**Work required**
Please return only the lines from the one holding "unfold State.hold" through the one holding "theorem State_setGens_shape (a0", exactly as they appear in the records below, both ends included.
——————————
@[simp] theorem State_rewriteTraining_shape (a0 : State) :
    (State.rewriteTraining a0).shape = a0.shape := by
  unfold State.rewriteTraining
  simp

@[simp] theorem State_endEntry_shape (a0 : State) (a1 : Code) (a2 : Nat) :
    (State.endEntry a0 a1 a2).shape = a0.shape := by
  unfold State.endEntry
  (repeat' split) <;> (simp; done)

@[simp] theorem State_modPower_shape (a0 : State) (a1 : Power → Power) :
    (State.modPower a0 a1).shape = a0.shape := by
  unfold State.modPower
  simp

@[simp] theorem State_settleIn_shape (a0 : State) (a1 : PowerState) : (State.settleIn a0 a1).shape = a0.shape := by
  unfold State.settleIn; simp

@[simp] theorem State_enterDormant_shape (a0 : State) :
    (State.enterDormant a0).shape = a0.shape := by
  unfold State.enterDormant
  simp

@[simp] theorem State_sweepPort_shape (a0 : State) (a1 : Nat) :
    (State.sweepPort a0 a1).shape = a0.shape := by
  unfold State.sweepPort
  simp

@[simp] theorem State_asOf_shape (a0 : State) (a1 : Cmd) :
    (State.asOf a0 a1).shape = a0.shape := by
  unfold State.asOf
  (repeat' split) <;> (simp; done)

theorem State_under_shape (s : State) (c : Cmd) (f : State → State) (h : ∀ s, (f s).shape = s.shape) :
    (s.under c f).shape = s.shape := by
  unfold State.under; split <;> simp [h]

@[simp] theorem State_sourceOf_shape (s : State) (c : Cmd) (r : Res) (w : State → Cmd → Res → Work) :
    (s.sourceOf c r w).shape = s.shape := by
  unfold State.sourceOf; split <;> simp

@[simp] theorem State_seed_shape (a0 : State) (a1 : List Nat) :
    (State.seed a0 a1).shape = a0.shape := by
  unfold State.seed
  simp

@[simp] theorem State_markBegun_shape (a0 : State) (a1 : Cmd) :
    (State.markBegun a0 a1).shape = a0.shape := by
  unfold State.markBegun
  (repeat' split) <;> (simp; done)

@[simp] theorem State_emptyEnd_shape (a0 : State) (a1 : Cmd) :
    (State.emptyEnd a0 a1).shape = a0.shape := by
  unfold State.emptyEnd
  simp

@[simp] theorem State_hold_shape (a0 : State) (a1 : Cmd) (a2 : List Handle) :
    (State.hold a0 a1 a2).shape = a0.shape := by
  unfold State.hold
  simp

@[simp] theorem State_failCmd_shape (a0 : State) (a1 : Cmd) (a2 : Code) :
    (State.failCmd a0 a1 a2).shape = a0.shape := by
  unfold State.failCmd
  simp

@[simp] theorem State_logPoison_shape (a0 : State) (a1 : Handle) :
    (State.logPoison a0 a1).shape = a0.shape := by
  unfold State.logPoison
  simp

@[simp] theorem State_poisonEnd_shape (a0 : State) (a1 : Cmd) (a2 : List Handle) :
    (State.poisonEnd a0 a1 a2).shape = a0.shape := by
  unfold State.poisonEnd
  simp

@[simp] theorem State_promoteAll_shape (a0 : State) (a1 : List Handle) :
    (State.promoteAll a0 a1).shape = a0.shape := by
  unfold State.promoteAll
  simp

@[simp] theorem State_setGens_shape (a0 : State) (a1 : Nat) (a2 : List W32) :
    (State.setGens a0 a1 a2).shape = a0.shape := by
  unfold State.setGens
  simp

@[simp] theorem State_compute_shape (s : State) (l : List (Nat × Cm (List Eff))) : (s.compute l).1.shape = s.shape := by
  induction l generalizing s with
  | nil => rfl
  | cons a t ih => unfold State.compute; simp [ih]

@[simp] theorem Prep_noteCore_shape (c : Nat) (p q : Prep) : (Prep.noteCore c p q).s.shape = q.s.shape := by
  unfold Prep.noteCore; rfl

@[simp] theorem Prep_output_shape (a0 : Prep) (a1 : Nat) (a2 : Nat) :
    (Prep.output a0 a1 a2).2.s.shape = a0.s.shape := by
  unfold Prep.output
  simp

@[simp] theorem Prep_outBytes_shape (a0 : Nat) (a1 : Nat) (a2 : Nat) (a3 : List Byte) (a4 : Prep) :
    (Prep.outBytes a0 a1 a2 a3 a4).s.shape = a4.s.shape := by
  induction a1 generalizing a2 a3 a4 with
  | zero => rfl
  | succ n ih => unfold Prep.outBytes; simp only []; (repeat' split) <;> simp [ih, Prep.add]

@[simp] theorem Prep_share_shape (a0 : Nat) (a1 : HistForm) (a2 : Nat) (a3 : Handle) (a4 : Nat) (a5 : Nat × Handle)
    (a6 : Prep) : (Prep.share a0 a1 a2 a3 a4 a5 a6).s.shape = a6.s.shape := by
  induction a2 generalizing a3 a4 a5 a6 with
  | zero => rfl
  | succ n ih =>
    unfold Prep.share; simp only []
    split
    · simp
    · split
      · simp
      · split
        · refine (shape_foldlP _ _ _ fun p y => ih _ _ _ _).trans ?_
          simp
        · simp

@[simp] theorem Prep_copyState_shape (a0 : Prep) (a1 : Nat) (a2 : Handle) : (Prep.copyState a0 a1 a2).2.s.shape = a0.s.shape := by
  unfold Prep.copyState; simp only []
  split
  · simp
  · refine (shape_foldlP _ _ _ fun p y => ?_).trans ?_ <;> simp

@[simp] theorem Prep_stateLeaf_shape (a0 : Prep) (a1 : Nat) : (Prep.stateLeaf a0 a1).2.s.shape = a0.s.shape := by
  unfold Prep.stateLeaf; simp only []
  (repeat' split) <;> simp

@[simp] theorem Prep_page_shape (a0 : Prep) (a1 : Nat) (a2 : Nat) (a3 : Nat) :
    (Prep.page a0 a1 a2 a3).2.s.shape = a0.s.shape := by
  unfold Prep.page
  try simp only []
  (repeat' split) <;> first | rfl | (simp; done) | (refine (shape_foldl' _ _ _ ?_).trans ?_ <;> first | (simp; done) | (intro s x; (repeat' split) <;> (simp; done)))

@[simp] theorem Prep_stateBytes_shape (a0 : Nat) (a1 : Nat) (a2 : Nat) (a3 : Nat) (a4 : List Byte) (a5 : Prep) :
    (Prep.stateBytes a0 a1 a2 a3 a4 a5).s.shape = a5.s.shape := by
  induction a2 generalizing a3 a4 a5 with
  | zero => rfl
  | succ n ih => unfold Prep.stateBytes; simp only []; (repeat' split) <;> simp [ih, Prep.add]

@[simp] theorem Prep_spine_shape (a0 : Prep) (a1 : Nat) (a2 : Nat) : (Prep.spine a0 a1 a2).2.s.shape = a0.s.shape := by
  unfold Prep.spine
  split
  · rfl
  · simp only []
    split
    · simp
    · refine (shape_foldlP _ _ _ fun p x => ?_).trans ?_
      · simp
      · simp

@[simp] theorem Prep_history_shape (a0 : Prep) (a1 : Nat) (a2 : Nat) (a3 : Nat) :
    (Prep.history a0 a1 a2 a3).2.s.shape = a0.s.shape := by
  unfold Prep.history
  try simp only []
  (repeat' split) <;> first | rfl | (simp; done) | (refine (shape_foldl' _ _ _ ?_).trans ?_ <;> first | (simp; done) | (intro s x; (repeat' split) <;> (simp; done)))
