theorem execRequestAssemblyTimeout_shape (port ctx : Nat) (s : State) : ∃ t, execRequestAssemblyTimeout port ctx s = .next t ∧ t.shape = s.shape := by
  refine ⟨_, rfl, ?_⟩
  (repeat' split) <;> (simp; done)

theorem execReplyContextExpiry_shape (port ctx : Nat) (s : State) : ∃ t, execReplyContextExpiry port ctx s = .next t ∧ t.shape = s.shape := by
  refine ⟨_, rfl, ?_⟩
  (repeat' split) <;> (simp; done)

theorem execNeighbourRequest_shape (port : Nat) (ip6 : Bool) (target : BitVec 128) (s : State) : ∃ t, execNeighbourRequest port ip6 target s = .next t ∧ t.shape = s.shape := by
  refine ⟨_, rfl, ?_⟩
  simp; done

theorem execRequestAdmit_shape (sec rec : Nat) (s : State) : ∃ t, execRequestAdmit sec rec s = .next t ∧ t.shape = s.shape := by
  refine ⟨_, rfl, ?_⟩
  refine State_onReq_shape _ _ _ _ _ fun t => ?_
  simp

theorem execRequestContinue_shape (sec rec : Nat) (s : State) : ∃ t, execRequestContinue sec rec s = .next t ∧ t.shape = s.shape := by
  refine ⟨_, rfl, ?_⟩
  refine State_onReq_shape _ _ _ _ _ fun t => ?_
  simp

theorem execRequestFork_shape (sec rec : Nat) (s : State) : ∃ t, execRequestFork sec rec s = .next t ∧ t.shape = s.shape := by
  refine ⟨_, rfl, ?_⟩
  refine State_onReq_shape _ _ _ _ _ fun t => ?_
  simp

theorem execRequestReset_shape (sec rec : Nat) (s : State) : ∃ t, execRequestReset sec rec s = .next t ∧ t.shape = s.shape := by
  refine ⟨_, rfl, ?_⟩
  refine State_onReq_shape _ _ _ _ _ fun t => ?_
  simp

theorem execRequestEnd_shape (sec rec : Nat) (s : State) : ∃ t, execRequestEnd sec rec s = .next t ∧ t.shape = s.shape := by
  refine ⟨_, rfl, ?_⟩
  refine State_onReq_shape _ _ _ _ _ fun t => ?_
  simp

theorem execRequestPause_shape (sec rec : Nat) (s : State) : ∃ t, execRequestPause sec rec s = .next t ∧ t.shape = s.shape := by
  refine ⟨_, rfl, ?_⟩
  refine State_onReq_shape _ _ _ _ _ fun t => ?_
  simp

theorem execRequestResume_shape (sec rec : Nat) (s : State) : ∃ t, execRequestResume sec rec s = .next t ∧ t.shape = s.shape := by
  refine ⟨_, rfl, ?_⟩
  refine State_onReq_shape _ _ _ _ _ fun t => ?_
  simp

theorem execGristCycleStart_shape (part : Nat) (s : State) : ∃ t, execGristCycleStart part s = .next t ∧ t.shape = s.shape := by
  refine ⟨_, rfl, ?_⟩
  simp; done

theorem execGristTick_shape (part : Nat) (s : State) : ∃ t, execGristTick part s = .next t ∧ t.shape = s.shape := by
  refine ⟨_, rfl, ?_⟩
  (repeat' split) <;> (simp; done)

theorem execGristCycleEnd_shape (part : Nat) (s : State) : ∃ t, execGristCycleEnd part s = .next t ∧ t.shape = s.shape := by
  refine ⟨_, rfl, ?_⟩
  simp only []
  (repeat' split) <;> first | (simp; done) | rfl | (simp_all; done)

theorem execForkCycle_shape (part : Nat) (s : State) : ∃ t, execForkCycle part s = .next t ∧ t.shape = s.shape := by
  refine ⟨_, rfl, ?_⟩
  simp; done

theorem execEndCycle_shape (part : Nat) (s : State) : ∃ t, execEndCycle part s = .next t ∧ t.shape = s.shape := by
  refine ⟨_, rfl, ?_⟩
  simp; done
——————————
**Exercise response**
  unfold State.hold
  simp

@[simp] theorem State_failCmd_shape (a0 : State) (a1 : Cmd) (a2 : Code) :
    (State.failCmd a0 a1 a2).shape = a0.shape := by
  unfold State.failCmd
  simp

@[simp] theorem State_logPoison_shape (a0 : State) (a1 : Handle) :
    (State.logPoison a0 a1).shape = a0.shape := by
  unfold State.logPoison
  simp

@[simp] theorem State_poisonEnd_shape (a0 : State) (a1 : Cmd) (a2 : List Handle) :
    (State.poisonEnd a0 a1 a2).shape = a0.shape := by
  unfold State.poisonEnd
  simp

@[simp] theorem State_promoteAll_shape (a0 : State) (a1 : List Handle) :
    (State.promoteAll a0 a1).shape = a0.shape := by
  unfold State.promoteAll
  simp

@[simp] theorem State_setGens_shape (a0 : State) (a1 : Nat) (a2 : List W32) :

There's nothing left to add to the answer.